I want to reuse the slurry in a BDSA/Quad once this one wraps up.

I know repitching slurry from higher OG beers is a nono, but since this will be the first repitch since introducing the manufacturer's culture, and since there's 1.25# of highly fermentable (easy) adjuncts, I'm wondering if saving the slurry and using an appropriate amount for a 1.075 tripel and a 1.080-1.085 BDSA/Quad would be reasonable? When I back out the syrup and sugar of the dubbel, I'm looking at an OG of 1.057 of the harder-to-ferment grist.

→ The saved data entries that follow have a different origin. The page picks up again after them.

-- ==== Sys2Proof/Safety.lean ====
section
/-! DEFINITION. The terms claims are stated in: the invariant, what an instruction may change, and the effect of an arithmetic, logic or shift instruction in integers. None of it is used by the machine. -/

namespace Sys2Proof.Machine

/-! ### The invariant -/

/-- What every step keeps: both memories in canonical form and inside their address spaces (R50), S = N xor V (R32, D12), and
Z only with N = 0 (R32), and an open window of R227 only while P = 1 (R36, log 17). -/
structure State.Inv (s : State) : Prop where
  data : Memory.wf 4096 s.dmem
  prog : Memory.wf 2048 s.pmem
  sign : s.scr.s = (s.scr.n ^^ s.scr.v)
  zero : s.scr.z = true → s.scr.n = false
  window : s.window = true → s.scr.p = true

/-! ### What an instruction leaves alone -/

/-- What `t` shares with `s`: every general register but those of `regs`, every data byte but those at `data`, all of program
memory, IR, PR, whether the window of R227 is open, and the parameters. PC, SP, SCR and the halt state are stated beside it. -/
structure Frame (regs : List Reg) (data : List DataAddr) (s t : State) : Prop where
  regs : ∀ r, r ∉ regs → t.reg r = s.reg r
  written : ∀ a, a ∉ data → t.written? a = s.written? a
  bytes : ∀ a, a ∉ data → t.dataByte a = s.dataByte a
  prog : ∀ a, t.progWord? a = s.progWord? a
  ir : t.ir = s.ir
  pr : t.pr = s.pr
  window : t.window = s.window
  cfg : t.cfg = s.cfg

/-- The five status bits C, V, N, S, Z are the same; P is not spoken of. -/
structure SameStatus (x y : Scr) : Prop where
  c : y.c = x.c
  v : y.v = x.v
  n : y.n = x.n
  s : y.s = x.s
  z : y.z = x.z

/-- What the arithmetic-logic and shift instructions keep beside the frame: P, PC, SP and the halt state (R110, R130). -/
structure AluFrame (rd : Reg) (s t : State) : Prop where
  frame : Frame [rd] [] s t
  p : t.scr.p = s.scr.p
  pc : t.pc = s.pc
  sp : t.sp = s.sp
  halted : t.halted = s.halted

/-! ### Effects in integers -/

/-- An arithmetic instruction whose exact result is `u` on unsigned and `i` on signed operands (R32, R112 to R117): the low 8
bits of `u` go to `rd`; C says that `u` is no unsigned byte (a carry or a borrow), V that `i` is no signed byte, N is the
sign bit of the result, S the sign of `i`, Z that the result is 0. -/
structure ArithEffect (rd : Reg) (u i : Int) (s t : State) : Prop where
  result : ((t.reg rd).toNat : Int) = u % 256
  carry : t.scr.c = true ↔ u < 0 ∨ 255 < u
  overflow : t.scr.v = true ↔ i < -128 ∨ 127 < i
  negative : t.scr.n = true ↔ (t.reg rd).toInt < 0
  sign : t.scr.s = true ↔ i < 0
  zero : t.scr.z = true ↔ t.reg rd = 0
  rest : AluFrame rd s t

/-- A logic instruction with result `r` (R118 to R121): V = 0, N and Z from the result, S = N; C is open (U4, log 1). -/
structure LogicEffect (rd : Reg) (r : Byte) (s t : State) : Prop where
  result : t.reg rd = r
  overflow : t.scr.v = false
  negative : t.scr.n = true ↔ r.toInt < 0
  sign : t.scr.s = t.scr.n
  zero : t.scr.z = true ↔ r = 0
  rest : AluFrame rd s t

/-- A shift with unsigned result `r` and shifted-out bit `c` (R131, R132): C, N and Z are fixed; V is open and S = N xor V
(U5, log 2). -/
structure ShiftEffect (rd : Reg) (r : Nat) (c : Prop) (s t : State) : Prop where
  result : (t.reg rd).toNat = r
  carry : t.scr.c = true ↔ c
  negative : t.scr.n = true ↔ 128 ≤ r
  sign : t.scr.s = (t.scr.n ^^ t.scr.v)
  zero : t.scr.z = true ↔ r = 0
  rest : AluFrame rd s t

/-! ### Classes of instructions, from the spec's lists -/

/-- The twelve instructions that write C, V, N, S, Z (R33). -/
def writesStatus : Instr → Bool
  | .add _ _ | .addc _ _ | .sub _ _ | .subc _ _ | .inc _ | .dec _ => true
  | .and _ _ | .or _ _ | .xor _ _ | .not _ | .sll _ | .slr _ => true
  | .nop | .mov _ _ | .psh _ | .pll _ | .stz _ _ | .ldz _ _ | .st _ _ | .ld _ _ | .ldi _ _ => false
  | .jpa _ | .bra _ | .brs _ _ _ | .brc _ _ _ | .call _ | .ret => false
  | .lcr _ | .stcr _ | .res2 | .res3 | .hlt => false

/-- The instructions that write PC beyond the fetch (R25). -/
def writesPc : Instr → Bool
  | .jpa _ | .bra _ | .brs _ _ _ | .brc _ _ _ | .call _ | .ret => true
  | .nop | .add _ _ | .addc _ _ | .sub _ _ | .subc _ _ | .inc _ | .dec _ => false
  | .and _ _ | .or _ _ | .xor _ _ | .not _ | .sll _ | .slr _ | .mov _ _ | .psh _ | .pll _ => false
  | .stz _ _ | .ldz _ _ | .st _ _ | .ld _ _ | .ldi _ _ | .lcr _ | .stcr _ | .res2 | .res3 | .hlt => false

/-- What an instruction adds to SP, modulo 1024 (R38, R149). -/
def spChange : Instr → StackPtr
  | .psh _ => 1
  | .pll _ => -1
  | .call _ => 2
  | .ret => -2
  | .nop | .add _ _ | .addc _ _ | .sub _ _ | .subc _ _ | .inc _ | .dec _ => 0
  | .and _ _ | .or _ _ | .xor _ _ | .not _ | .sll _ | .slr _ | .mov _ _ => 0
  | .stz _ _ | .ldz _ _ | .st _ _ | .ld _ _ | .ldi _ _ => 0
  | .jpa _ | .bra _ | .brs _ _ _ | .brc _ _ _ | .lcr _ | .stcr _ | .res2 | .res3 | .hlt => 0

/-- The data addresses an instruction stores to (R149), with the functions its meaning uses. -/
def storeAddrs (i : Instr) (s : State) : List DataAddr :=
  match i with
  | .psh _ => [stk s.cfg s.sp]
  | .stz off _ => [s.zAddr off]
  | .st addr _ => [s.dpage addr]
  | .call _ => [stk s.cfg s.sp, stk s.cfg (s.sp + 1)]
  | .nop | .add _ _ | .addc _ _ | .sub _ _ | .subc _ _ | .inc _ | .dec _ => []
  | .and _ _ | .or _ _ | .xor _ _ | .not _ | .sll _ | .slr _ | .mov _ _ | .pll _ => []
  | .ldz _ _ | .ld _ _ | .ldi _ _ | .jpa _ | .bra _ | .brs _ _ _ | .brc _ _ _ => []
  | .ret | .lcr _ | .stcr _ | .res2 | .res3 | .hlt => []

/-- The data addresses an instruction loads from (R149), with the functions its meaning uses. -/
def loadAddrs (i : Instr) (s : State) : List DataAddr :=
  match i with
  | .pll _ => [stk s.cfg (s.sp - 1)]
  | .ldz _ off => [s.zAddr off]
  | .ld _ addr => [s.dpage addr]
  | .ret => [stk s.cfg (s.sp - 2), stk s.cfg (s.sp - 1)]
  | .nop | .add _ _ | .addc _ _ | .sub _ _ | .subc _ _ | .inc _ | .dec _ => []
  | .and _ _ | .or _ _ | .xor _ _ | .not _ | .sll _ | .slr _ | .mov _ _ | .psh _ => []
  | .stz _ _ | .st _ _ | .ldi _ _ | .jpa _ | .bra _ | .brs _ _ _ | .brc _ _ _ => []
  | .call _ | .lcr _ | .stcr _ | .res2 | .res3 | .hlt => []

/-- The `match` column of R88: the word with all non-opcode bits zero. -/
def matchWord : Instr → Word
  | .nop => 0x0000 | .add _ _ => 0x0800 | .addc _ _ => 0x1000 | .sub _ _ => 0x1800
  | .subc _ _ => 0x2000 | .inc _ => 0x2800 | .dec _ => 0x3000 | .and _ _ => 0x3800
  | .or _ _ => 0x4000 | .xor _ _ => 0x4800 | .not _ => 0x5000 | .sll _ => 0x5800
  | .slr _ => 0x6000 | .mov _ _ => 0x6800 | .psh _ => 0x7000 | .pll _ => 0x7800
  | .stz _ _ => 0x8000 | .ldz _ _ => 0x8800 | .st _ _ => 0x9000 | .ld _ _ => 0x9800
  | .ldi _ _ => 0xA000 | .jpa _ => 0xA800 | .bra _ => 0xB000 | .brs _ _ _ => 0xB800
  | .brc _ _ _ => 0xC000 | .call _ => 0xC800 | .ret => 0xD000 | .lcr _ => 0xD800
  | .stcr _ => 0xE000 | .res2 => 0xE800 | .res3 => 0xF000 | .hlt => 0xF800

/-- A field of the instruction word: `v` shifted left by `k`, as the rules write a word (`0x0800 | d<<8 | s`). -/
def atBit {n : Nat} (v : BitVec n) (k : Nat) : Word := v.zeroExtend 16 <<< k

end Sys2Proof.Machine
end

I know the ABV of the yeast's environment is another variable to consider, and this yeast/grist combo should attenuate pretty far and take the beer up to the 7-7.5% ABV range. I also know that some abbeys and Trappist breweries repitch yeast from high OG beers into even higher OG beers... but I admittedly don't have their equipment or lab-like conditions :p

What do you think? Reasonable to repitch 1.066 slurry into bigger beers in this case?
 
I know the ABV of the yeast's environment is another variable to consider, and this yeast/grist combo should attenuate pretty far and take the beer up to the 7-7.5% ABV range. I also know that some abbeys and Trappist breweries repitch yeast from high OG beers into even higher OG beers...
You’re on the right track, build up a large, healthy amount of yeast for your quad. I’d save a quart of the slurry for a yeast bank and dump the rest into the quad.
 
Cool, thanks everyone.

Looking forward to this series. Last time I tried to brew the full trappist series, I had an infection that just kept carrying its way into each successive beer--I didn't catch it until it was way too late. It was disheartening to throw away about 20 gallons' worth of highly anticipated beers, but I've got the sanitation issue licked now, and have replaced my fermzillas with stainless fermenters, set up a glycol chiller, and basically eliminated all of the weak points in my process. Very excited to give it a proper go this time.